**** Supplied data

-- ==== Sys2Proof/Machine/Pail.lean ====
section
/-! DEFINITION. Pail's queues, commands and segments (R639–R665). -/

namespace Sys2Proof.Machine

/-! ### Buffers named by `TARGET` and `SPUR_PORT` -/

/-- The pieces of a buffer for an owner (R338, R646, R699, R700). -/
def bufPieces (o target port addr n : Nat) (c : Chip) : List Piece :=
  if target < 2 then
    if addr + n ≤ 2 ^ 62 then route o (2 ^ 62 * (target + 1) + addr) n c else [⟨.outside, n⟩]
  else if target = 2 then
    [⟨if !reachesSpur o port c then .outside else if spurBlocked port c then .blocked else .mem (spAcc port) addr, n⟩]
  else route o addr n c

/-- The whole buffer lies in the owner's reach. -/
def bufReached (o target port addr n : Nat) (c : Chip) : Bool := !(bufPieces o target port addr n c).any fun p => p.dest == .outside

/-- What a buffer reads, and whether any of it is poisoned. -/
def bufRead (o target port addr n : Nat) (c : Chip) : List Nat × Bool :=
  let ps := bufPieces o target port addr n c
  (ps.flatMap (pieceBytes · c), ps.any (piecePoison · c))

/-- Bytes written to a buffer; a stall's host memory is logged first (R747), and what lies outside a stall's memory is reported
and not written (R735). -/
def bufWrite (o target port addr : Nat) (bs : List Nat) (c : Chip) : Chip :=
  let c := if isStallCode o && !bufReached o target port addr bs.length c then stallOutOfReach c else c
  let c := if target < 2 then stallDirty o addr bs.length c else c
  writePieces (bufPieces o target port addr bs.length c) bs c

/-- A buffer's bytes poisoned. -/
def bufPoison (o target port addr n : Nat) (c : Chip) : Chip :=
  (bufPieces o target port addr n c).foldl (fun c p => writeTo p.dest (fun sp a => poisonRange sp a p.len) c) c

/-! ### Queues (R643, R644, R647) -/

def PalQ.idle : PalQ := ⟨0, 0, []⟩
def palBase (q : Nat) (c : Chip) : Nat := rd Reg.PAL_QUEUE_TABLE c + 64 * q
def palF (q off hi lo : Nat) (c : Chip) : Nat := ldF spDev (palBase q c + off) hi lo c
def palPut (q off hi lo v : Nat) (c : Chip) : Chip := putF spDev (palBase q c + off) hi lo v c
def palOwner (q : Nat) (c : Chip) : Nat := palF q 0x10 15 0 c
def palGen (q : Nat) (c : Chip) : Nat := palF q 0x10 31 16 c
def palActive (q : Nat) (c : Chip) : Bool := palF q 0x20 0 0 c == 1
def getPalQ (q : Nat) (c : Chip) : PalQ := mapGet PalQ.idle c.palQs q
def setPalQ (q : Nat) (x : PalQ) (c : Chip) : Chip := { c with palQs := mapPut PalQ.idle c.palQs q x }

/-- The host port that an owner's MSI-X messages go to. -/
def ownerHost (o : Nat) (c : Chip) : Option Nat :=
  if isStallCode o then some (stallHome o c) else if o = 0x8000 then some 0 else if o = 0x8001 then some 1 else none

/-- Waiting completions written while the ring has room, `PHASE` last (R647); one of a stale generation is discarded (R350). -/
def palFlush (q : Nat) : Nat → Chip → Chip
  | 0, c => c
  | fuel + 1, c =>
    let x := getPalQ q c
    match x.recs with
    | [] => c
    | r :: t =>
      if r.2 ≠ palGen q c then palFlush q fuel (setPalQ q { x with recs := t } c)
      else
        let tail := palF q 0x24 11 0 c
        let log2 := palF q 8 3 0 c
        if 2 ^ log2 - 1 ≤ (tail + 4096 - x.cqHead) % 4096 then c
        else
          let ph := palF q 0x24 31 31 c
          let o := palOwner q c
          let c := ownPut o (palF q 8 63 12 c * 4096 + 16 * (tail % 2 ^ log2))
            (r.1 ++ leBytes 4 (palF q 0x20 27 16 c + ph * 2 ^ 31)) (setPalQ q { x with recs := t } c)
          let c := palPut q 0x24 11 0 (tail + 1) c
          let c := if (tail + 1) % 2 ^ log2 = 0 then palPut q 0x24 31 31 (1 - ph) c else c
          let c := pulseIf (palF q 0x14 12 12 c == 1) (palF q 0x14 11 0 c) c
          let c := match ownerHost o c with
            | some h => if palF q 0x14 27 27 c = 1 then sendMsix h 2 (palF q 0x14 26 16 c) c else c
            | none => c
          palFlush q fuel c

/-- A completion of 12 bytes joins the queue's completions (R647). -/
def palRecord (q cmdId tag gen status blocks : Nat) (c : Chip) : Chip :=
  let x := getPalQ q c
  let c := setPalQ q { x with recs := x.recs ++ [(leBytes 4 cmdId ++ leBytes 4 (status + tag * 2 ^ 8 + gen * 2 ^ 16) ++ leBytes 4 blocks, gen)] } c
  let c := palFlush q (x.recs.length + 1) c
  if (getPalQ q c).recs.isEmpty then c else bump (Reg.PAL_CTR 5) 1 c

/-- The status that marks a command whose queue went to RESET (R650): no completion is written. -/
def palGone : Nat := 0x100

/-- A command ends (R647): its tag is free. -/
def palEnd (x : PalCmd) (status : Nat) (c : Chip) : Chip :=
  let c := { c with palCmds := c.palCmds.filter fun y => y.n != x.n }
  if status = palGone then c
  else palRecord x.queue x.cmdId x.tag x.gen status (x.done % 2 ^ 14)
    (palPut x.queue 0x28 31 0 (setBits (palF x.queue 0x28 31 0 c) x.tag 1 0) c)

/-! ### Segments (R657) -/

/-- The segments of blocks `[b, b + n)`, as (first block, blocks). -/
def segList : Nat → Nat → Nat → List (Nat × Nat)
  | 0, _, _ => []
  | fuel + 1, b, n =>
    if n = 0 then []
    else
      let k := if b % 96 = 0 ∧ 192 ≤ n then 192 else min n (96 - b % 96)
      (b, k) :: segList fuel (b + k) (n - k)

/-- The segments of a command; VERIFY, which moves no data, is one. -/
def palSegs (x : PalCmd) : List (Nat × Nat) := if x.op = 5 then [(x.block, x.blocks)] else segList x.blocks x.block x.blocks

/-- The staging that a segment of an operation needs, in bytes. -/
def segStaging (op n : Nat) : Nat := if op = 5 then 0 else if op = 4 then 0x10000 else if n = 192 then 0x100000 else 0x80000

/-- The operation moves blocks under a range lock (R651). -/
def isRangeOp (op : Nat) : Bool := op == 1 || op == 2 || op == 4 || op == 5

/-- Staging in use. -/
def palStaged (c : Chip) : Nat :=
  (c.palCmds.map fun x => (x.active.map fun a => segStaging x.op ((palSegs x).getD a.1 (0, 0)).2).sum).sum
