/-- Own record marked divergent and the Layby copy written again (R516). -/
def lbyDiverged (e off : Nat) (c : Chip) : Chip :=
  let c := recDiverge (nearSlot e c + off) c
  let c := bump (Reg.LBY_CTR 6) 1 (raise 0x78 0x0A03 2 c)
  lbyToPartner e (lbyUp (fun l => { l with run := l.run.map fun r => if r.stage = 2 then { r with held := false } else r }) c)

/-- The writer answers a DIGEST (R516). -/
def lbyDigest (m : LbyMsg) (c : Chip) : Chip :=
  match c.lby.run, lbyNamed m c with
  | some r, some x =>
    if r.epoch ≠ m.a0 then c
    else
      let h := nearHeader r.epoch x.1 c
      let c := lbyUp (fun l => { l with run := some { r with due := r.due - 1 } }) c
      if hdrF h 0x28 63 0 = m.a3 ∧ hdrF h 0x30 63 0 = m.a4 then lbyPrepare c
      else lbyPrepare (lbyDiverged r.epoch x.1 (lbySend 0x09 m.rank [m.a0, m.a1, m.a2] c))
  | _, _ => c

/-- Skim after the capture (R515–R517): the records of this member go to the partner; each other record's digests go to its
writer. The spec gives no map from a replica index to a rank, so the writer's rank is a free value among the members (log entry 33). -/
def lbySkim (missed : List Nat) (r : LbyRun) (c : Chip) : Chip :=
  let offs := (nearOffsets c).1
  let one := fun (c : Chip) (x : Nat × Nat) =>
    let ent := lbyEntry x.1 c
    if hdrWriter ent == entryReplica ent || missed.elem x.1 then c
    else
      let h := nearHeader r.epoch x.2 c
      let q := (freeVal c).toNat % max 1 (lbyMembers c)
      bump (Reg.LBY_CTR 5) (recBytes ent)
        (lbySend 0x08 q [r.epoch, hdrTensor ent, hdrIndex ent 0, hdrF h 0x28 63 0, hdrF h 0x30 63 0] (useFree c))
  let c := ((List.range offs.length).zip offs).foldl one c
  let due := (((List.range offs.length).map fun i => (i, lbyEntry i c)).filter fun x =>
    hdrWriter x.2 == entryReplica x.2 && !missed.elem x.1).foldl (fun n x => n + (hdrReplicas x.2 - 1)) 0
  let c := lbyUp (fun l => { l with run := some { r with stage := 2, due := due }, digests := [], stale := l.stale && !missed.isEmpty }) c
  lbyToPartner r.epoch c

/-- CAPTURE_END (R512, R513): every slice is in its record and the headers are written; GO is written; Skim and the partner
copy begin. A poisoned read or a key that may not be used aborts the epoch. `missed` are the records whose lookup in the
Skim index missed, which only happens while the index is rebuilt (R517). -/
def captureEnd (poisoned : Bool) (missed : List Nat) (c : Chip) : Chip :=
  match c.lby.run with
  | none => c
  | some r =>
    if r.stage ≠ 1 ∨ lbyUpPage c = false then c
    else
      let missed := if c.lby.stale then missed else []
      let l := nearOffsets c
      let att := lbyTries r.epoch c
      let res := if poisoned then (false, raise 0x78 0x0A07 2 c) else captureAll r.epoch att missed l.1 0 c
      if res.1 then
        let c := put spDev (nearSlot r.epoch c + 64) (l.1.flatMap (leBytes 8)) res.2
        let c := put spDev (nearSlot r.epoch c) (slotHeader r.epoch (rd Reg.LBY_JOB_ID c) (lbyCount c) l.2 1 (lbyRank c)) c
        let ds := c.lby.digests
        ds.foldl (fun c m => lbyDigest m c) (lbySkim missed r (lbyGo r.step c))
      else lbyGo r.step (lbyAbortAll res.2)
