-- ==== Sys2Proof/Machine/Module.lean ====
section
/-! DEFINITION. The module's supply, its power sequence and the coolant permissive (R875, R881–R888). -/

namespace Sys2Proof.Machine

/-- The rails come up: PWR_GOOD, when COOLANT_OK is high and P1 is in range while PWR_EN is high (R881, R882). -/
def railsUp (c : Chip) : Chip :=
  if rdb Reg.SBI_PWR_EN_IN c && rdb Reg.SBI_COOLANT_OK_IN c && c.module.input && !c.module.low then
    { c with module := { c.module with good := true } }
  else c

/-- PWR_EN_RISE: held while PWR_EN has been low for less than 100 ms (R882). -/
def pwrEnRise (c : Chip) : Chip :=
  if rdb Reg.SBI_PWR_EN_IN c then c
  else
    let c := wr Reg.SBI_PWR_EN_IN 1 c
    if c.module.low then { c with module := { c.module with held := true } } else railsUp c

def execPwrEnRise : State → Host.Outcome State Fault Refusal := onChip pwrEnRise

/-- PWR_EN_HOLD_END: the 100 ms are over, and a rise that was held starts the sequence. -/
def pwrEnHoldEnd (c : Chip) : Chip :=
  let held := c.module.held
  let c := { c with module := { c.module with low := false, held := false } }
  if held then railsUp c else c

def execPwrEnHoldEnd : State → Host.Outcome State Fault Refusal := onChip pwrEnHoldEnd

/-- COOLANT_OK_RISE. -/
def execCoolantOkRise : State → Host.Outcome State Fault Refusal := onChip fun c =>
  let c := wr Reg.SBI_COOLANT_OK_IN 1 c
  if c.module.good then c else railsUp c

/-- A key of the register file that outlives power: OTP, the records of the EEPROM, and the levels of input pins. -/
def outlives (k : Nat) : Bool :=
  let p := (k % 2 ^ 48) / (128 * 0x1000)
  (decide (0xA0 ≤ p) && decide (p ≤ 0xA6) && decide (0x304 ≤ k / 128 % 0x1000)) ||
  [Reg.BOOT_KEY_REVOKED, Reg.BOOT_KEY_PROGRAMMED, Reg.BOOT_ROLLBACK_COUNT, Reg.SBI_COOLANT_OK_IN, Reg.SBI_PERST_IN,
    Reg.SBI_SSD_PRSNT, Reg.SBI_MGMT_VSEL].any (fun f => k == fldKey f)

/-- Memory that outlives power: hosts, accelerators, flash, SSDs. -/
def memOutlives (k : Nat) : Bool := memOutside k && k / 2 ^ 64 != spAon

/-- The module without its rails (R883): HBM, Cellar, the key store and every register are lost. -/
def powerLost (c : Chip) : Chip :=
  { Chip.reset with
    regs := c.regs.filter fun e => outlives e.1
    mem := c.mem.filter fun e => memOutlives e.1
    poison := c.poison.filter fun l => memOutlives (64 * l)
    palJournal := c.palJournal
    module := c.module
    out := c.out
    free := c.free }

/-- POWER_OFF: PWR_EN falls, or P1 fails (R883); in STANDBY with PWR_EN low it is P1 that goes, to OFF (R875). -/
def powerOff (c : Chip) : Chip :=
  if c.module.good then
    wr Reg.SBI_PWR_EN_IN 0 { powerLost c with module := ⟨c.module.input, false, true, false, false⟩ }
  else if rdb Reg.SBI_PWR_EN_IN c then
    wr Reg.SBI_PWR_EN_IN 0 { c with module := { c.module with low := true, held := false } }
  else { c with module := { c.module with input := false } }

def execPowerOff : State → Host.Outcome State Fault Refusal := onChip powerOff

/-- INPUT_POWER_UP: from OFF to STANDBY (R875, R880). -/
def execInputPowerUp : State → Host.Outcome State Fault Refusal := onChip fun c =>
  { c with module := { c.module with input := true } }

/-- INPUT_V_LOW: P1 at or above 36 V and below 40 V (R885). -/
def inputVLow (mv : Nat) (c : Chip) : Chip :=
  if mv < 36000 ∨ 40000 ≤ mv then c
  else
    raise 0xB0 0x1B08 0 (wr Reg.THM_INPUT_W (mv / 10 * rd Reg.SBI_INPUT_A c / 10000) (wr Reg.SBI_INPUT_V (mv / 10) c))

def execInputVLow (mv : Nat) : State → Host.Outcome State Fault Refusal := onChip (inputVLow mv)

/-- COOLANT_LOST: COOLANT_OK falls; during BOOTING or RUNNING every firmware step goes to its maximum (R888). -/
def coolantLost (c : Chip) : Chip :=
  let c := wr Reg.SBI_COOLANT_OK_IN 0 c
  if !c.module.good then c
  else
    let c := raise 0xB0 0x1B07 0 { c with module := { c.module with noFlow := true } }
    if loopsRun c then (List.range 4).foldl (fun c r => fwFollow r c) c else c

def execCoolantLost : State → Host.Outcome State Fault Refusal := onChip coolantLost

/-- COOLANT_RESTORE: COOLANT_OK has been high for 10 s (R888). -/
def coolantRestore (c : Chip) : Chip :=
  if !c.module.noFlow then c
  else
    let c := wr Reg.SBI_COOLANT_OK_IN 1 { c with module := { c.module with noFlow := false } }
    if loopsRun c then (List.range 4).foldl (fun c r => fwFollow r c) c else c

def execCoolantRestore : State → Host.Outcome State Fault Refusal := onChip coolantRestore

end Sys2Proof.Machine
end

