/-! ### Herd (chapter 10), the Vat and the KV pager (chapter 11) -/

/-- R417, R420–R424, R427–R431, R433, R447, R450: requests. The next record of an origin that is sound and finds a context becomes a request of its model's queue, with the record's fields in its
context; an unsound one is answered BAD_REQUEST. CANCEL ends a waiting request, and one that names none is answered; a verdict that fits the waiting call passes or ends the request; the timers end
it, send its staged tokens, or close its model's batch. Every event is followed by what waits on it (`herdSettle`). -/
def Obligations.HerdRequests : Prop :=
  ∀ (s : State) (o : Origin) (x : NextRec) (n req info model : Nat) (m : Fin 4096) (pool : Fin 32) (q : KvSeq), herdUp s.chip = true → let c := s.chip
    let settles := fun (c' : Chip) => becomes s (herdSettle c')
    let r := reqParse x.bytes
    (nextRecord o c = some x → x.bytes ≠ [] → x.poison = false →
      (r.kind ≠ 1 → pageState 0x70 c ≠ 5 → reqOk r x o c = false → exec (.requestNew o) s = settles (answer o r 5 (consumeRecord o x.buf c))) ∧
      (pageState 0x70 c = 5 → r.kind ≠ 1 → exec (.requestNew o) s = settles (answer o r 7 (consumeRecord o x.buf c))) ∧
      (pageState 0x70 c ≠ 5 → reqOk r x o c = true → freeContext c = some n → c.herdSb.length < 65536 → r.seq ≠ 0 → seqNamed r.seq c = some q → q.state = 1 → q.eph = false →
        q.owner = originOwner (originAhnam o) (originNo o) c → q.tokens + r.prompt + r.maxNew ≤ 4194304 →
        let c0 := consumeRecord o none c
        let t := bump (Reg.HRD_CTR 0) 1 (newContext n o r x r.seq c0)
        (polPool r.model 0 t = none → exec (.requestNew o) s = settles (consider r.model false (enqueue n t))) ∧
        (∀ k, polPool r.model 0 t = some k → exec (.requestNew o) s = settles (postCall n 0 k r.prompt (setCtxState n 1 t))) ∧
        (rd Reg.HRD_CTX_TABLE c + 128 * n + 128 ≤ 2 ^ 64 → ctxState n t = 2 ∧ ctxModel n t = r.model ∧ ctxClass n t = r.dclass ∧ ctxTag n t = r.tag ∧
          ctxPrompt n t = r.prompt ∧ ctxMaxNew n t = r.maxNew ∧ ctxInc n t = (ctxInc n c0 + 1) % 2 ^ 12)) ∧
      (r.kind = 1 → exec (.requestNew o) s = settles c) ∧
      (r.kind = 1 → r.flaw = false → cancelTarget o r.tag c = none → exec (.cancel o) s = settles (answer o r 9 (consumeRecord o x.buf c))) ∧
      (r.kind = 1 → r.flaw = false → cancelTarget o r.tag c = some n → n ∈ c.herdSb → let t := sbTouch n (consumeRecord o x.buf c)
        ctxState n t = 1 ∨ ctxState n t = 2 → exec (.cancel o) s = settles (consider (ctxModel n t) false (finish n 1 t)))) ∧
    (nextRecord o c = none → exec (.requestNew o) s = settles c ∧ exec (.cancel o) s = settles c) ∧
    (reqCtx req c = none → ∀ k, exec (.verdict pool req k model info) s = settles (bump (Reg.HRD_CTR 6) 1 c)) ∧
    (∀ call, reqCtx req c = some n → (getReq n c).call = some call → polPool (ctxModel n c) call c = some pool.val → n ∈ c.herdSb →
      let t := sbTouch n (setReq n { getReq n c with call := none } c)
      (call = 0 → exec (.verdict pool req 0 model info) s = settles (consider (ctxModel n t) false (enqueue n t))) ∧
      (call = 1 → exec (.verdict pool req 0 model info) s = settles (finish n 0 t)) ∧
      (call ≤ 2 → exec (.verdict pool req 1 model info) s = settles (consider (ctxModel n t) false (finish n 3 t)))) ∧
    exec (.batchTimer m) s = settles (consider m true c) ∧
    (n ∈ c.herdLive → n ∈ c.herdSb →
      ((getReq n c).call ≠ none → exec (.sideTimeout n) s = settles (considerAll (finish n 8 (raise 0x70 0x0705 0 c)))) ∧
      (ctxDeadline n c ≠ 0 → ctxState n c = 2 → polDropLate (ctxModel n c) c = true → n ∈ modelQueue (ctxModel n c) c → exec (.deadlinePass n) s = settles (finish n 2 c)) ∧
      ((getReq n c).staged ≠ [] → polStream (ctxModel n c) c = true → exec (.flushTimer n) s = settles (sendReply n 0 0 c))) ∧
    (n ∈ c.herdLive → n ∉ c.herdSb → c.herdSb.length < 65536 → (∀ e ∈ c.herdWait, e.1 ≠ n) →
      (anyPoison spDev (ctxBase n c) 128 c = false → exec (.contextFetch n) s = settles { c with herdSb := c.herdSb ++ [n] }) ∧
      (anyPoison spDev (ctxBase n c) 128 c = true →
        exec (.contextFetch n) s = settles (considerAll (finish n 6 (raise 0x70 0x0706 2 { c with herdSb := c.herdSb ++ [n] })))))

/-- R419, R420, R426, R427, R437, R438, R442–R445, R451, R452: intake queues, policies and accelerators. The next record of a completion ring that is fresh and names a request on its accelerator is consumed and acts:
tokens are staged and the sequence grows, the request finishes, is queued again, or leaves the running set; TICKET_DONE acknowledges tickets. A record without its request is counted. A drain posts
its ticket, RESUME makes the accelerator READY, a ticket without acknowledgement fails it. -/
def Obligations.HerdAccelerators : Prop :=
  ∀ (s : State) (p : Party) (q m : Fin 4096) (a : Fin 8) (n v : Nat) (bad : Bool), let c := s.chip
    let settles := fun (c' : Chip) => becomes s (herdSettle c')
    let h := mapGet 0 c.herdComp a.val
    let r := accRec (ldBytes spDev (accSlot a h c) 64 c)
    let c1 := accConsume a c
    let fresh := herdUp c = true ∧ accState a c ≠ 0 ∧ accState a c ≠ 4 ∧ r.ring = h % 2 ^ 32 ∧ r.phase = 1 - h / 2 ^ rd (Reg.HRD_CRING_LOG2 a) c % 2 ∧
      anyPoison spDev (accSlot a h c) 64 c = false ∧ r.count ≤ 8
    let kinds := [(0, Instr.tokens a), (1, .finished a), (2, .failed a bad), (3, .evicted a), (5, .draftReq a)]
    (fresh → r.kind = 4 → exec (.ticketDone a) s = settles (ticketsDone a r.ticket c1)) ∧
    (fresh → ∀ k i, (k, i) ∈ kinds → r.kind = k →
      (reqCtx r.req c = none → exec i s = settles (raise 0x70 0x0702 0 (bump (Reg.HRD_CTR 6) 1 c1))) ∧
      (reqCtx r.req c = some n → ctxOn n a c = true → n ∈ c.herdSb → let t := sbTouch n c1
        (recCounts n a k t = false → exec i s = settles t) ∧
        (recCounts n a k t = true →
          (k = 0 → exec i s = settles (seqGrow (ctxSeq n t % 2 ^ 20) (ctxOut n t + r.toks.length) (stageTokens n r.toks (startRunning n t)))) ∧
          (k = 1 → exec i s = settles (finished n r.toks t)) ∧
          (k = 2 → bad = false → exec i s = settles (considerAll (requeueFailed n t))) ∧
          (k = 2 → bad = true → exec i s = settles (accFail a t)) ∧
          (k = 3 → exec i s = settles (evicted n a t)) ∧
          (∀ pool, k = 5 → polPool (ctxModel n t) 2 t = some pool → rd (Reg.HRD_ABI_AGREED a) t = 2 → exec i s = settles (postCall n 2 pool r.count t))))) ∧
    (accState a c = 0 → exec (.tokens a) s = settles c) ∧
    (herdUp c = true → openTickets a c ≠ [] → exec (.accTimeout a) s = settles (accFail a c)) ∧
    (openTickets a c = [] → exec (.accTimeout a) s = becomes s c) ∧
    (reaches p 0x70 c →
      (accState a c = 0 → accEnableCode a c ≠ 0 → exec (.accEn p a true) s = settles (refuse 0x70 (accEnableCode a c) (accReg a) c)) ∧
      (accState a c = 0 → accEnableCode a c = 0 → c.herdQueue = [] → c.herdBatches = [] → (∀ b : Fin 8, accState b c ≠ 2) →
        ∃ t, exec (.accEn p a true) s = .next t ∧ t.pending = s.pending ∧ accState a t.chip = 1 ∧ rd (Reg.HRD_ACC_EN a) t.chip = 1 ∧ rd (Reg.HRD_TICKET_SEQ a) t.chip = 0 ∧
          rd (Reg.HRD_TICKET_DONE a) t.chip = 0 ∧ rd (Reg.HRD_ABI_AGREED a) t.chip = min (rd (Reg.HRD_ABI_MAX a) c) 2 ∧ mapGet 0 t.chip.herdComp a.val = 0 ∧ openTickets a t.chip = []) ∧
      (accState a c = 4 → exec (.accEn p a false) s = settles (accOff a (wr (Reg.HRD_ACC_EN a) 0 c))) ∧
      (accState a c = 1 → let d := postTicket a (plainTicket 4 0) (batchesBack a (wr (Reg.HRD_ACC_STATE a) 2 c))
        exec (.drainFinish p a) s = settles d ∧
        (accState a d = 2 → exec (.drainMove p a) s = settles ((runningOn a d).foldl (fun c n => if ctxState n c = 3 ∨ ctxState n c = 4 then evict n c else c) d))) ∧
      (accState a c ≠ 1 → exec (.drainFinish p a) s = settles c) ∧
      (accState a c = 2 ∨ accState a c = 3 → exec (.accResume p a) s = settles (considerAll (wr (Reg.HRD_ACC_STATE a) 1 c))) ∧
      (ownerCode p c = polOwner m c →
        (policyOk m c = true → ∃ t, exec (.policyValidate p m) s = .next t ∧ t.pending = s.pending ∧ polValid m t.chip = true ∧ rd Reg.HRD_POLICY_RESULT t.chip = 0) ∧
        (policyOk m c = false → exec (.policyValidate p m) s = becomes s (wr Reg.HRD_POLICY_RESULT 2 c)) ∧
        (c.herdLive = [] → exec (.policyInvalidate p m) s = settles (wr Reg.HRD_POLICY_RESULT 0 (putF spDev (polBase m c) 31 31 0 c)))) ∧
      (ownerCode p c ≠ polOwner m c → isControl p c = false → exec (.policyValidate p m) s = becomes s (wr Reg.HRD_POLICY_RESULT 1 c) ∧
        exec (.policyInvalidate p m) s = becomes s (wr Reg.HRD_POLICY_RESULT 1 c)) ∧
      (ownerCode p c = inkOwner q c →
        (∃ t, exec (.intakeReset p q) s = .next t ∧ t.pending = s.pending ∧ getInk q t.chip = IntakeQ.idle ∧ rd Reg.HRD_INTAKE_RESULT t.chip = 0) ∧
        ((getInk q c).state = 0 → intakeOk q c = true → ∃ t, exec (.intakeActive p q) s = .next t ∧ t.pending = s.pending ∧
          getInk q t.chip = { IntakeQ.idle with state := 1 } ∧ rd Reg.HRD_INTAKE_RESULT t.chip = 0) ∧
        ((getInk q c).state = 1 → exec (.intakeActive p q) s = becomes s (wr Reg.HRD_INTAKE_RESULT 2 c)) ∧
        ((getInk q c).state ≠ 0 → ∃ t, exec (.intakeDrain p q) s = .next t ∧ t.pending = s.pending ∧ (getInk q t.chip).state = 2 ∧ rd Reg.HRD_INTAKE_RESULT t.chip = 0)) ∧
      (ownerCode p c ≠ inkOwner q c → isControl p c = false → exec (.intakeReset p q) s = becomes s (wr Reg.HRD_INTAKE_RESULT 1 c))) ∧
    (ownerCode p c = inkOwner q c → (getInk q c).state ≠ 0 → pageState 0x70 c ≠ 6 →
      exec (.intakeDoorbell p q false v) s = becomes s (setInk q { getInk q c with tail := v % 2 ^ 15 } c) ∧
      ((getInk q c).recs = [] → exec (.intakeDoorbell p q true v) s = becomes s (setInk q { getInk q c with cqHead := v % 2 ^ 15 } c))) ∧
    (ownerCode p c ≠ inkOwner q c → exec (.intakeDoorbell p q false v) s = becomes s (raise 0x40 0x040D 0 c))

********

> Aim of the exercise: Using the listing above, return word for word each line from the one that has "(ctxDeadline n c" through the one that has "let c1 := accConsume a c", and no line outside that range.

> Exercise result:
      (ctxDeadline n c ≠ 0 → ctxState n c = 2 → polDropLate (ctxModel n c) c = true → n ∈ modelQueue (ctxModel n c) c → exec (.deadlinePass n) s = settles (finish n 2 c)) ∧
      ((getReq n c).staged ≠ [] → polStream (ctxModel n c) c = true → exec (.flushTimer n) s = settles (sendReply n 0 0 c))) ∧
    (n ∈ c.herdLive → n ∉ c.herdSb → c.herdSb.length < 65536 → (∀ e ∈ c.herdWait, e.1 ≠ n) →
      (anyPoison spDev (ctxBase n c) 128 c = false → exec (.contextFetch n) s = settles { c with herdSb := c.herdSb ++ [n] }) ∧
      (anyPoison spDev (ctxBase n c) 128 c = true →
        exec (.contextFetch n) s = settles (considerAll (finish n 6 (raise 0x70 0x0706 2 { c with herdSb := c.herdSb ++ [n] })))))

/-- R419, R420, R426, R427, R437, R438, R442–R445, R451, R452: intake queues, policies and accelerators. The next record of a completion ring that is fresh and names a request on its accelerator is consumed and acts:
tokens are staged and the sequence grows, the request finishes, is queued again, or leaves the running set; TICKET_DONE acknowledges tickets. A record without its request is counted. A drain posts
its ticket, RESUME makes the accelerator READY, a ticket without acknowledgement fails it. -/
def Obligations.HerdAccelerators : Prop :=
  ∀ (s : State) (p : Party) (q m : Fin 4096) (a : Fin 8) (n v : Nat) (bad : Bool), let c := s.chip
    let settles := fun (c' : Chip) => becomes s (herdSettle c')
    let h := mapGet 0 c.herdComp a.val
    let r := accRec (ldBytes spDev (accSlot a h c) 64 c)
    let c1 := accConsume a c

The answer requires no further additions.